### What is needed
A word-for-word copy of the entries below is required.

________________________________________

-- ==== Sys2Proof/Laws/FrameKeeper.lean ====
section
/-! SUPPORT. What each operation can change: the keeper, power, loading and the life of a barge. -/

namespace Sys2Proof.Machine

set_option Elab.async false

/-! ### KeeperOps -/

theorem abortBarges_changes (r : SvcId) (but : Option BargeId) (s : State) :
    Changes [.barge, .keeper, .flight] s (abortBarges r but s) := by
  unfold abortBarges
  repeat' first
    | assumption
    | decide
    | with_reducible apply Changes.refl
    | with_reducible apply Changes.after (State.onKeeper_changes ..)
    | with_reducible apply Changes.after (dropFlight_changes ..)
    | with_reducible apply Changes.after (abortBarge_changes ..)
    | with_reducible apply Changes.after (forAll_changes (fun _ _ => ?_) _ _) (fun _ h => h)
    | dsimp only
    | split
    | simp only [id_eq]
    | (intro p hp; cases p <;> first | rfl | (exfalso; revert hp; decide))

theorem pruneForm_changes (r : SvcId) (s : State) :
    Changes [.keeper, .sys] s (pruneForm r s) := by
  unfold pruneForm
  repeat' first
    | assumption
    | decide
    | with_reducible apply Changes.refl
    | with_reducible apply Changes.after (dropInputRequests_changes ..)
    | with_reducible apply Changes.after (State.onKeeper_changes ..)
    | dsimp only
    | split
    | simp only [id_eq]
    | (intro p hp; cases p <;> first | rfl | (exfalso; revert hp; decide))

theorem syncContexts_changes (r : SvcId) (s : State) :
    Changes [.basin, .keeper] s (syncContexts r s) := by
  unfold syncContexts
  repeat' first
    | assumption
    | decide
    | with_reducible apply Changes.refl
    | with_reducible apply Changes.after (sharePut_changes ..)
    | with_reducible apply Changes.after (State.onKeeper_changes ..)
    | with_reducible apply Changes.after (forAll_changes (fun _ _ => ?_) _ _) (fun _ h => h)
    | dsimp only
    | split
    | simp only [id_eq]
    | (intro p hp; cases p <;> first | rfl | (exfalso; revert hp; decide))

theorem endReqs_changes (r : SvcId) (p : Req → Bool) (status : Nat) (s : State) :
    Changes [.basin, .keeper, .ring, .sys] s (endReqs r p status s) := by
  unfold endReqs
  repeat' first
    | assumption
    | decide
    | with_reducible apply Changes.refl
    | with_reducible apply Changes.after (postEach_changes ..)
    | with_reducible apply Changes.after (syncContexts_changes ..)
    | with_reducible apply Changes.after (pruneForm_changes ..)
    | with_reducible apply Changes.after (State.onKeeper_changes ..)
    | dsimp only
    | split
    | simp only [id_eq]
    | (intro p hp; cases p <;> first | rfl | (exfalso; revert hp; decide))

theorem cancelReq_changes (r : SvcId) (tag : Nat) (reply : Option (Fin 2)) (s : State) :
    Changes [.basin, .keeper, .ring, .sys] s (cancelReq r tag reply s) := by
  unfold cancelReq
  repeat' first
    | assumption
    | decide
    | with_reducible apply Changes.refl
    | with_reducible apply Changes.after (postGroup_changes ..)
    | with_reducible apply Changes.after (State.onKeeper_changes ..)
    | with_reducible apply Changes.after (endReqs_changes ..)
    | dsimp only
    | split
    | simp only [id_eq]
    | (intro p hp; cases p <;> first | rfl | (exfalso; revert hp; decide))

theorem cancelAll_changes (r : SvcId) (s : State) :
    Changes [.basin, .keeper, .ring, .sys] s (cancelAll r s) := by
  unfold cancelAll
  repeat' first
    | assumption
    | decide
    | with_reducible apply Changes.refl
    | with_reducible apply Changes.after (cancelReq_changes ..)
    | with_reducible apply Changes.after (forAll_changes (fun _ _ => ?_) _ _) (fun _ h => h)
    | dsimp only
    | split
    | simp only [id_eq]
    | (intro p hp; cases p <;> first | rfl | (exfalso; revert hp; decide))

theorem loadProgram_changes (b : BargeId) (r : SvcId) (p : Package) (x : Sched) (s : State) :
    Changes [.barge, .port] s (loadProgram b r p x s) := by
  unfold loadProgram
  repeat' first
    | assumption
    | decide
    | with_reducible apply Changes.refl
    | with_reducible apply Changes.after (startMove_changes ..)
    | with_reducible apply Changes.after (State.onBarge_changes ..)
    | dsimp only
    | split
    | simp only [id_eq]
    | (intro p hp; cases p <;> first | rfl | (exfalso; revert hp; decide))

theorem enterProgram_changes (b : BargeId) (run : Run) (s : State) :
    Changes [.barge, .port, .eye, .freeCtr] s (enterProgram b run s) := by
  unfold enterProgram
  repeat' first
    | assumption
    | decide
    | with_reducible apply Changes.refl
    | with_reducible apply Changes.after (State.onBarge_changes ..)
    | with_reducible apply Changes.after (traceReach_changes ..)
    | with_reducible apply Changes.after (loadProgram_changes ..)
    | dsimp only
    | split
    | simp only [id_eq]
    | (intro p hp; cases p <;> first | rfl | (exfalso; revert hp; decide))

theorem runOnAll_changes (r : SvcId) (run : Run) (s : State) :
    Changes [.barge, .port, .keeper, .eye, .freeCtr] s (runOnAll r run s) := by
  unfold runOnAll
  repeat' first
    | assumption
    | decide
    | with_reducible apply Changes.refl
    | with_reducible apply Changes.after (State.onKeeper_changes ..)
    | with_reducible apply Changes.after (enterProgram_changes ..)
    | with_reducible apply Changes.after (forAll_changes (fun _ _ => ?_) _ _) (fun _ h => h)
    | dsimp only
    | split
    | simp only [id_eq]
    | (intro p hp; cases p <;> first | rfl | (exfalso; revert hp; decide))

________________________________________

### Task result
-- ==== Sys2Proof/Laws/FrameKeeper.lean ====
section
/-! SUPPORT. What each operation can change: the keeper, power, loading and the life of a barge. -/

namespace Sys2Proof.Machine

set_option Elab.async false

/-! ### KeeperOps -/

theorem abortBarges_changes (r : SvcId) (but : Option BargeId) (s : State) :
    Changes [.barge, .keeper, .flight] s (abortBarges r but s) := by
  unfold abortBarges
  repeat' first
    | assumption
    | decide
    | with_reducible apply Changes.refl
    | with_reducible apply Changes.after (State.onKeeper_changes ..)
    | with_reducible apply Changes.after (dropFlight_changes ..)
    | with_reducible apply Changes.after (abortBarge_changes ..)
    | with_reducible apply Changes.after (forAll_changes (fun _ _ => ?_) _ _) (fun _ h => h)
    | dsimp only
    | split
    | simp only [id_eq]
    | (intro p hp; cases p <;> first | rfl | (exfalso; revert hp; decide))

theorem pruneForm_changes (r : SvcId) (s : State) :
    Changes [.keeper, .sys] s (pruneForm r s) := by
  unfold pruneForm
  repeat' first
    | assumption
    | decide
    | with_reducible apply Changes.refl
    | with_reducible apply Changes.after (dropInputRequests_changes ..)
    | with_reducible apply Changes.after (State.onKeeper_changes ..)
    | dsimp only
    | split
    | simp only [id_eq]
    | (intro p hp; cases p <;> first | rfl | (exfalso; revert hp; decide))

theorem syncContexts_changes (r : SvcId) (s : State) :
    Changes [.basin, .keeper] s (syncContexts r s) := by
  unfold syncContexts
  repeat' first
    | assumption
    | decide
    | with_reducible apply Changes.refl
    | with_reducible apply Changes.after (sharePut_changes ..)
    | with_reducible apply Changes.after (State.onKeeper_changes ..)
    | with_reducible apply Changes.after (forAll_changes (fun _ _ => ?_) _ _) (fun _ h => h)
    | dsimp only
    | split
    | simp only [id_eq]
    | (intro p hp; cases p <;> first | rfl | (exfalso; revert hp; decide))

theorem endReqs_changes (r : SvcId) (p : Req → Bool) (status : Nat) (s : State) :
    Changes [.basin, .keeper, .ring, .sys] s (endReqs r p status s) := by
  unfold endReqs
  repeat' first
    | assumption
    | decide
    | with_reducible apply Changes.refl
    | with_reducible apply Changes.after (postEach_changes ..)
    | with_reducible apply Changes.after (syncContexts_changes ..)
    | with_reducible apply Changes.after (pruneForm_changes ..)
    | with_reducible apply Changes.after (State.onKeeper_changes ..)
    | dsimp only
    | split
    | simp only [id_eq]
    | (intro p hp; cases p <;> first | rfl | (exfalso; revert hp; decide))

theorem cancelReq_changes (r : SvcId) (tag : Nat) (reply : Option (Fin 2)) (s : State) :
    Changes [.basin, .keeper, .ring, .sys] s (cancelReq r tag reply s) := by
  unfold cancelReq
  repeat' first
    | assumption
    | decide
    | with_reducible apply Changes.refl
    | with_reducible apply Changes.after (postGroup_changes ..)
    | with_reducible apply Changes.after (State.onKeeper_changes ..)
    | with_reducible apply Changes.after (endReqs_changes ..)
    | dsimp only
    | split
    | simp only [id_eq]
    | (intro p hp; cases p <;> first | rfl | (exfalso; revert hp; decide))

theorem cancelAll_changes (r : SvcId) (s : State) :
    Changes [.basin, .keeper, .ring, .sys] s (cancelAll r s) := by
  unfold cancelAll
  repeat' first
    | assumption
    | decide
    | with_reducible apply Changes.refl
    | with_reducible apply Changes.after (cancelReq_changes ..)
    | with_reducible apply Changes.after (forAll_changes (fun _ _ => ?_) _ _) (fun _ h => h)
    | dsimp only
    | split
    | simp only [id_eq]
    | (intro p hp; cases p <;> first | rfl | (exfalso; revert hp; decide))

theorem loadProgram_changes (b : BargeId) (r : SvcId) (p : Package) (x : Sched) (s : State) :
    Changes [.barge, .port] s (loadProgram b r p x s) := by
  unfold loadProgram
  repeat' first
    | assumption
    | decide
    | with_reducible apply Changes.refl
    | with_reducible apply Changes.after (startMove_changes ..)
    | with_reducible apply Changes.after (State.onBarge_changes ..)
    | dsimp only
    | split
    | simp only [id_eq]
    | (intro p hp; cases p <;> first | rfl | (exfalso; revert hp; decide))

theorem enterProgram_changes (b : BargeId) (run : Run) (s : State) :
    Changes [.barge, .port, .eye, .freeCtr] s (enterProgram b run s) := by
  unfold enterProgram
  repeat' first
    | assumption
    | decide
    | with_reducible apply Changes.refl
    | with_reducible apply Changes.after (State.onBarge_changes ..)
    | with_reducible apply Changes.after (traceReach_changes ..)
    | with_reducible apply Changes.after (loadProgram_changes ..)
    | dsimp only
    | split
    | simp only [id_eq]
    | (intro p hp; cases p <;> first | rfl | (exfalso; revert hp; decide))

theorem runOnAll_changes (r : SvcId) (run : Run) (s : State) :
    Changes [.barge, .port, .keeper, .eye, .freeCtr] s (runOnAll r run s) := by
  unfold runOnAll
  repeat' first
    | assumption
    | decide
    | with_reducible apply Changes.refl
    | with_reducible apply Changes.after (State.onKeeper_changes ..)
    | with_reducible apply Changes.after (enterProgram_changes ..)
    | with_reducible apply Changes.after (forAll_changes (fun _ _ => ?_) _ _) (fun _ h => h)
    | dsimp only
    | split
    | simp only [id_eq]
    | (intro p hp; cases p <;> first | rfl | (exfalso; revert hp; decide))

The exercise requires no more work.